The Rise of APTs
Advanced persistent attacks (APT) use continuous, stealthy, and clever hacking techniques to gain access to a system and stay inside for an extended period. Because of all the effort needed to carry out these attacks, APTs are usually aimed at high-value targets, like governments and large corporations, to steal large amounts of information over a long period, rather than just “drop-in” and leave quickly, as many hackers do during lower-level cyber attacks. In November 2020, Russian-linked hacking APT group Sofacy, also known as APT28 and Fancy Bear, spread phishing emails related to COVID-19 to infect devices with a backdoor called Zebrocy. Sofacy has been linked to numerous attacks on governments and businesses around the world. Other active APT groups are APT41 (Double Dragon), APT35 (Charming Kitten), APT33 (Elfin Team), APT38 (Lazarus Group), APT37 (Ricochet Chollima) and APT29 (Cozy Bear).
APTs should be on the radar for businesses and governmental entities everywhere. However, this doesn’t mean that smaller or medium-sized businesses should ignore this type of attack. APTs are increasingly targeting smaller companies that make up the supply-chain portion of their ultimate target as a way of gaining access to those larger organizations. They use these smaller companies, which tend to be less well-defended, as stepping-stones.

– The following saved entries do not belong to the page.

/-- The modulator's levels at one level per code bit, seen after the level it started from (spec/41_nrzi.md R104). -/
theorem demodulate_modulateFrom (lvl : Bit) (cs : List Bit) : demodulate (lvl :: modulateFrom 1 lvl cs) = cs := by
  induction cs generalizing lvl with
  | nil => rfl
  | cons c cs ih =>
    have htoggle : (lvl ^^ (lvl ^^ c)) = c := by simp
    rw [modulateFrom, List.replicate_one, List.singleton_append, demodulate, ih, htoggle]

/-- Settles O24: the two closed forms, joined by the demodulator inverting the modulator. -/
theorem demRecoversWhatEncSent : Obligations.DemRecoversWhatEncSent := by
  intro s v os hchain
  have hdem := execAll_demStream (s := s.streamed v 1 os) hchain false (modulate (bitstream v os) 1)
  have hdemod := demodulate_modulateFrom false (bitstream v os)
  exact ⟨_, _, _, execAll_encStream s v (by decide) os, streamed_level s v 1 os, hdem, bitstream v os, rfl,
    congrArg (s.ports.demod ++ ·) hdemod⟩

end Sys2Proof.Machine
end

section
/-! PROOFS. The family of spec/41_nrzi.md: the demodulator inverts the modulator, and DEM is the demodulator.

A reference level in front makes the induction over the code bits go through; a stream without one is the tail. -/

namespace Sys2Proof.Machine

/-! ### Demodulating -/

theorem length_demodulate_cons (l : Bit) (ls : List Bit) : (demodulate (l :: ls)).length = ls.length := by
  induction ls generalizing l with
  | nil => rfl
  | cons a ls ih => rw [demodulate, List.length_cons, ih, List.length_cons]

theorem length_demodulate (ls : List Bit) : (demodulate ls).length = ls.length - 1 := by
  cases ls with
  | nil => rfl
  | cons l ls => exact length_demodulate_cons l ls

/-- A reference level in front adds one code bit at the front, and nothing to an empty sequence. -/
theorem tail_demodulate_cons (l : Bit) (ls : List Bit) : (demodulate (l :: ls)).tail = demodulate ls := by
  cases ls with
  | nil => rfl
  | cons _ _ => rfl

/-- A level that stays demodulates to zeros. -/
theorem demodulate_cons_replicate (l : Bit) (n : Nat) (ls : List Bit) :
    demodulate (l :: (List.replicate n l ++ ls)) = List.replicate n false ++ demodulate (l :: ls) := by
  induction n with
  | zero => rfl
  | succ n ih =>
    rw [List.replicate_succ, List.cons_append, demodulate, ih, Bool.xor_self, List.replicate_succ, List.cons_append]

/-- Each code bit comes back where the level may change, and a zero for each repetition of its level. -/
theorem demodulate_modulateFrom_succ (n : Nat) (lvl : Bit) (cs : List Bit) :
    demodulate (lvl :: modulateFrom (n + 1) lvl cs) = cs.flatMap (fun c => c :: List.replicate n false) := by
  induction cs generalizing lvl with
  | nil => rfl
  | cons c cs ih =>
    have htoggle : (lvl ^^ (lvl ^^ c)) = c := by simp
    rw [modulateFrom, List.replicate_succ, List.cons_append, demodulate, demodulate_cons_replicate, ih, htoggle,
      List.flatMap_cons, List.cons_append]

/-- Without the reference level the first code bit is lost, and the zeros after it stay. -/
theorem demodulate_modulate_succ (n : Nat) (c : Bit) (cs : List Bit) :
    demodulate (modulate (c :: cs) (n + 1)) =
      List.replicate n false ++ cs.flatMap (fun x => x :: List.replicate n false) := by
  rw [← tail_demodulate_cons false, modulate, demodulate_modulateFrom_succ, List.flatMap_cons, List.cons_append,
    List.tail_cons]

/-- Settles O21: every clause is the demodulation from the reference level 0, whole or without its first bit. -/
theorem demodulateInvertsModulate : Obligations.DemodulateInvertsModulate := by
  refine ⟨fun c => ?_, demodulate_modulateFrom false, fun c0 c tb htb => ⟨?_, ?_⟩⟩
  · rw [← tail_demodulate_cons false, modulate, demodulate_modulateFrom]
  · obtain ⟨n, rfl⟩ : ∃ n, tb = n + 1 := ⟨tb - 1, by omega⟩
    exact demodulate_modulate_succ n c0 c
  · rw [length_demodulate, modulate, length_modulateFrom]

/-! ### DEM -/

/-- DEM.START replaces DEM whole (spec/41_nrzi.md R108). -/
theorem exec_demStart (s : State) :
    exec .demStart s = .next ({ s with dem := ⟨true, false, false, 0⟩ }.answered 0 0) := rfl

/-- Settles O22: what DEM.START, a first sample and a later sample do. -/
theorem demSamplesCompareNeighbours : Obligations.DemSamplesCompareNeighbours :=
  ⟨exec_demStart, fun _ l hrun hhave => exec_demLevel_first hrun hhave l,
    fun _ l hrun hhave hchain => exec_demLevel_later hrun hhave hchain l⟩

/-- Settles O23: a stream without samples is DEM.START alone, any other has the closed form of its later samples. -/
theorem demStreamDemodulates : Obligations.DemStreamDemodulates := by
  intro s ls hchain
  cases ls with
  | nil =>
    refine ⟨_, execAll_cons (exec_demStart s), ?_, rfl, rfl, rfl, rfl, rfl, rfl, rfl⟩
    rw [demodulate, List.append_nil]; rfl
  | cons l ls => exact ⟨_, execAll_demStream hchain l ls, rfl, Nat.zero_add _, rfl, rfl, rfl, rfl, rfl, rfl⟩

end Sys2Proof.Machine
end

section
/-! PROOFS. The family of spec/42_sync_frame.md: the scanner, the payload decoder, the frames.

While no match has been seen the shift register is the number of the bits seen, modulo `2^L`, so its test is "the marker
is a suffix of what was seen"; `scan` meets the same first match. In the payload each code bit is `State.assembled` or
nothing, then counted, and the assembler, begun empty, delivers `octetsOf` of the data bits. -/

APT attacks occur in stages:
Stage One: Gain Access to the Target
Cybercriminals gain entry to a network through an infected file, junk email, or an app vulnerability and then insert malware into the target.

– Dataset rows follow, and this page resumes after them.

-- ==== Sys2Proof/Machine/Flags.lean ====
section
/-! DEFINITION. The comparison flags: how CMP sets them (42_alu.md R170), the four conditions
(10_state.md R26) and the packing shown to observers (R27). -/

namespace Sys2Proof.Machine

/-- R170: the three flags of a signed comparison. -/
def compareFlags (a b : Word) : Flags where
  eq := decide (sint a = sint b)
  lt := decide (sint a < sint b)
  gt := decide (sint a > sint b)

/-- R26, condition EQ: taken when `EQ = 1`. -/
def Flags.condEq (f : Flags) : Bool := f.eq

/-- R26, condition NE: taken when `EQ = 0`. -/
def Flags.condNe (f : Flags) : Bool := !f.eq

/-- R26, condition LT: taken when `LT = 1`. -/
def Flags.condLt (f : Flags) : Bool := f.lt

/-- R26, condition GT: taken when `GT = 1`. -/
def Flags.condGt (f : Flags) : Bool := f.gt

/-- R27: `EQ·1 + LT·2 + GT·4`, for the step observer or a register dump. -/
def Flags.pack (f : Flags) : BitVec 3 :=
  BitVec.ofNat 3 (f.eq.toNat * 1 + f.lt.toNat * 2 + f.gt.toNat * 4)

end Sys2Proof.Machine
end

Stage Two: Deepen Access to the Most Sensitive Data on the Network
Once inside, hackers use password cracking to gain access to administrator rights to control more of the system and achieve even greater access.
Stage Three: Move Laterally
Once administrator rights are achieved, hackers move around at will. They also attempt to access other servers and other parts of the network.
Look and Learn
From the inside, hackers can fully understand a network and its vulnerabilities, allowing them to harvest data at will.

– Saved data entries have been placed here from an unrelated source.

-- ==== Sys2Proof/Safety.lean ====
section
/-! DEFINITION. The vocabulary of the statements: what holds of every state a run can reach, what an
instruction leaves unchanged, and which faults an instruction may raise. -/

namespace Sys2Proof.Machine

/-! ## The invariant -/

/-- The allocator's three invariants (10_state.md R34), and the size table's canonical form. -/
structure AllocInv (s : State) : Prop where
  /-- (a): a byte is marked exactly when some live allocation covers it -/
  marked : ∀ a, s.amap.testBit a = true ↔
    ∃ p n, keyGet s.stab p = some n ∧ p ≤ a ∧ a < p + n
  /-- (b): live ranges do not overlap -/
  disjoint : ∀ p n q m, keyGet s.stab p = some n → keyGet s.stab q = some m → p ≠ q →
    p + n ≤ q ∨ q + m ≤ p
  /-- (c): every entry has n ≥ 1 and lies inside the arena -/
  inside : ∀ p n, keyGet s.stab p = some n → 1 ≤ n ∧ p + n ≤ s.cfg.arenaSize
  /-- pointers strictly rise -/
  sorted : keysFrom 0 s.stab = true

/-- At most one comparison flag is set: none before the first CMP, one after it (R25). -/
def Flags.atMostOne (f : Flags) : Prop :=
  (f.eq = true → f.lt = false ∧ f.gt = false) ∧ (f.lt = true → f.eq = false ∧ f.gt = false) ∧
  (f.gt = true → f.eq = false ∧ f.lt = false)

/-- What every step keeps. -/
structure State.Inv (s : State) : Prop where
  /-- the parameters meet 00_scope.md R8 -/
  cfgValid : s.cfg.Valid
  /-- `L` < 2^`IP_BITS` (R8) -/
  imageFits : s.img.length < 2 ^ s.cfg.ipBits
  /-- `pc` fits its width: it never wraps (10_state.md R24) -/
  pcFits : s.pc < 2 ^ s.cfg.ipBits
  /-- depth is 0..256 (R30) -/
  stackDepth : s.cs.length ≤ callDepth
  /-- every entry is a byte offset into the image, or its end (R30, 43_control.md R185) -/
  stackInImage : ∀ v ∈ s.cs, v ≤ s.img.length
  /-- at most 256 handlers (R36) -/
  tableSize : s.handlers.length ≤ syscallCap
  /-- R25 -/
  flagsOk : s.flags.atMostOne
  /-- R34 -/
  alloc : AllocInv s
  /-- the arena's canonical form -/
  arenaWf : Memory.wf s.arena = true
  /-- the arena holds addresses 0..`ARENA_SIZE`−1 only (R35) -/
  arenaBelow : Memory.below s.cfg.arenaSize s.arena = true
  /-- the pixel buffers' canonical form -/
  pixelsWf : ∀ n : Fin 2, Memory.wf s.pbuf[n.val] = true
  /-- each buffer holds `DISPLAY_W × DISPLAY_H` bytes (R38) -/
  pixelsBelow : ∀ n : Fin 2, Memory.below s.cfg.pixels s.pbuf[n.val] = true
  /-- a fault record exactly in a Faulted run (R29) -/
  faultRecord : s.rstate = .faulted ↔ s.fault.isSome = true
  /-- every modelled run starts with the stack empty (R31) -/
  readyStackEmpty : s.rstate = .ready → s.cs = []

/-! ## Frames -/

/-- The parts of the state an instruction may change. -/
inductive Part where
  | regs | pc | flags | cs | allocator | arena | pixels | abuf | run | draws | calls
deriving DecidableEq, Repr

/-- `t` differs from `s` in the parts `ps` at most. The parameters, the image and the syscall table are
never among them (R39, 41_system.md R143). Memories are compared byte by byte. -/
structure UnchangedExcept (ps : List Part) (s t : State) : Prop where
  cfg : t.cfg = s.cfg
  img : t.img = s.img
  handlers : t.handlers = s.handlers
  regs : Part.regs ∉ ps → ∀ r, t.reg r = s.reg r
  pc : Part.pc ∉ ps → t.pc = s.pc
  flags : Part.flags ∉ ps → t.flags = s.flags
  cs : Part.cs ∉ ps → t.cs = s.cs
  amap : Part.allocator ∉ ps → t.amap = s.amap
  stab : Part.allocator ∉ ps → t.stab = s.stab
  arena : Part.arena ∉ ps → ∀ a, t.arenaByte a = s.arenaByte a
  pixels : Part.pixels ∉ ps → ∀ n i, t.pixel n i = s.pixel n i
  abuf : Part.abuf ∉ ps → t.abuf = s.abuf
  rstate : Part.run ∉ ps → t.rstate = s.rstate
  fault : Part.run ∉ ps → t.fault = s.fault
  draws : Part.draws ∉ ps → t.draws = s.draws
  calls : Part.calls ∉ ps → t.calls = s.calls

/-- The fault `k` was taken at `s.pc` and the instruction wrote nothing: every part of `t` but the run
state and the fault record is as in `s` (R126, R236). -/
structure FaultTaken (k : FaultKind) (s t : State) : Prop where
  rstate : t.rstate = .faulted
  fault : t.fault = some (k, s.pc)
  frame : UnchangedExcept [.run] s t

/-! ## Results -/

/-- Instruction `i` is written as the opcode byte of `m`, and then `body`, whatever the parameters
(30_encoding.md R83, R85). -/
structure Layout (i : Instr) (m : Mnemonic) (body : Config → List Byte) : Prop where
  mnemonic : i.mnemonic = m
  bytes : ∀ cfg, encode cfg i = cfg.opcode m :: body cfg

/-- The address of the next instruction in sequence, by the length of the encoding (R23). -/
def nextAddress (i : Instr) (s : State) : Nat := s.pc + (encode s.cfg i).length

/-- `i` completes in `s`: it writes register `d` a value with property `v`, goes on to the next
instruction, and changes nothing else but the parts `more`. -/
def WritesRegister (i : Instr) (d : RegIdx) (v : Word → Prop) (more : List Part) (s : State) :
    Prop :=
  ∃ t, exec i s = .next t ∧ v (t.reg d) ∧ (∀ r, r ≠ d → t.reg r = s.reg r) ∧
    t.pc = nextAddress i s ∧ UnchangedExcept (.regs :: .pc :: more) s t

/-- `i` completes in `s`: it jumps to the unsigned value of `a` if `taken`, else goes on to the next
instruction, and changes nothing but `pc`. -/
def JumpsWhen (i : Instr) (a : Operand) (taken : Prop) (s : State) : Prop :=
  ∃ t, exec i s = .next t ∧ (taken → t.pc = uint (s.value a)) ∧
    (¬ taken → t.pc = nextAddress i s) ∧ UnchangedExcept [.pc] s t

/-- The link rule of 43_control.md R185. Taken with room on the stack: the address after the operand
is pushed and `pc` is the target. Taken with 256 entries: CallStackOverflow. Not taken: the next
instruction, nothing pushed, whatever the depth. -/
def LinksWhen (i : Instr) (a : Operand) (taken : Prop) (s : State) : Prop :=
  (taken → s.cs.length < 256 → ∃ t, exec i s = .next t ∧ t.cs = s.cs ++ [nextAddress i s] ∧
    t.pc = uint (s.value a) ∧ UnchangedExcept [.pc, .cs] s t) ∧
  (taken → s.cs.length = 256 → ∃ t, exec i s = .next t ∧ FaultTaken .callStackOverflow s t) ∧
  (¬ taken → ∃ t, exec i s = .next t ∧ t.pc = nextAddress i s ∧ UnchangedExcept [.pc] s t)

/-- The `n` bytes from `p` on lie inside the arena and are free (20_memory.md R60). -/
def FreeRun (s : State) (p n : Nat) : Prop :=
  p + n ≤ s.cfg.arenaSize ∧ ∀ a, p ≤ a → a < p + n → s.amap.testBit a = false

/-- The value the last of a list of writes gives to key `k`, if any does. -/
def lastWrite {κ α : Type} [DecidableEq κ] (ws : List (κ × α)) (k : κ) : Option α :=
  (ws.reverse.find? fun w => decide (w.1 = k)).map Prod.snd

/-- The shortest and the longest encoding of each format, by mnemonic (30_encoding.md R83). -/
def formatLengths (m : Mnemonic) : Nat × Nat :=
  match m with
  | .nop | .ret => (1, 1)
  | .sys | .jmp | .jeq | .jne | .jlt | .jgt | .bra | .beq | .bne | .blt | .bgt | .fre | .cls =>
    (2, 4)
  | .cmp => (3, 7)
  | .stb | .pix => (4, 10)
  | .mov | .alc => (4, 6)
  | .add | .sub | .mul | .div | .ldb => (5, 9)

/-! ## Which faults an instruction raises -/

/-- The "raised by" column of 60_exceptions.md R231, for the faults an instruction raises after its
operands are decoded. -/
def mayRaise (i : Instr) : List FaultKind :=
  match i with
  | .div _ _ _ => [.divisionByZero]
  | .alc _ _ => [.badAllocSize, .outOfMemory]
  | .fre _ => [.invalidFree]
  | .stb _ _ _ | .ldb _ _ _ => [.memoryNotAllocated]
  | .sys _ => [.noHandler]
  | .bra _ | .beq _ | .bne _ | .blt _ | .bgt _ => [.callStackOverflow]
  | .ret => [.callStackUnderflow]
  | .pix _ _ _ => [.pixelOutOfBounds]
  | .nop | .mov _ _ | .add _ _ _ | .sub _ _ _ | .mul _ _ _ | .cmp _ _
  | .jmp _ | .jeq _ | .jne _ | .jlt _ | .jgt _ | .cls _ => []

end Sys2Proof.Machine
end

Hackers can keep this process running indefinitely or withdraw once they accomplish their goals. They often will leave back door access available for the future.
Because corporate cybersecurity tends to be more sophisticated than a home user’s, the attackers often require someone on the inside to achieve entry. That doesn’t necessarily mean that a staff member knowingly participates in the attack. It usually involves social engineering techniques, such as whaling or spear phishing.
The major danger regarding APT attacks is that even after discovery, hackers may have left multiple backdoors open that allow them to return at will. Additionally, many traditional cyber defenses, like antivirus programs and firewalls, can’t always protect against these kinds of attacks.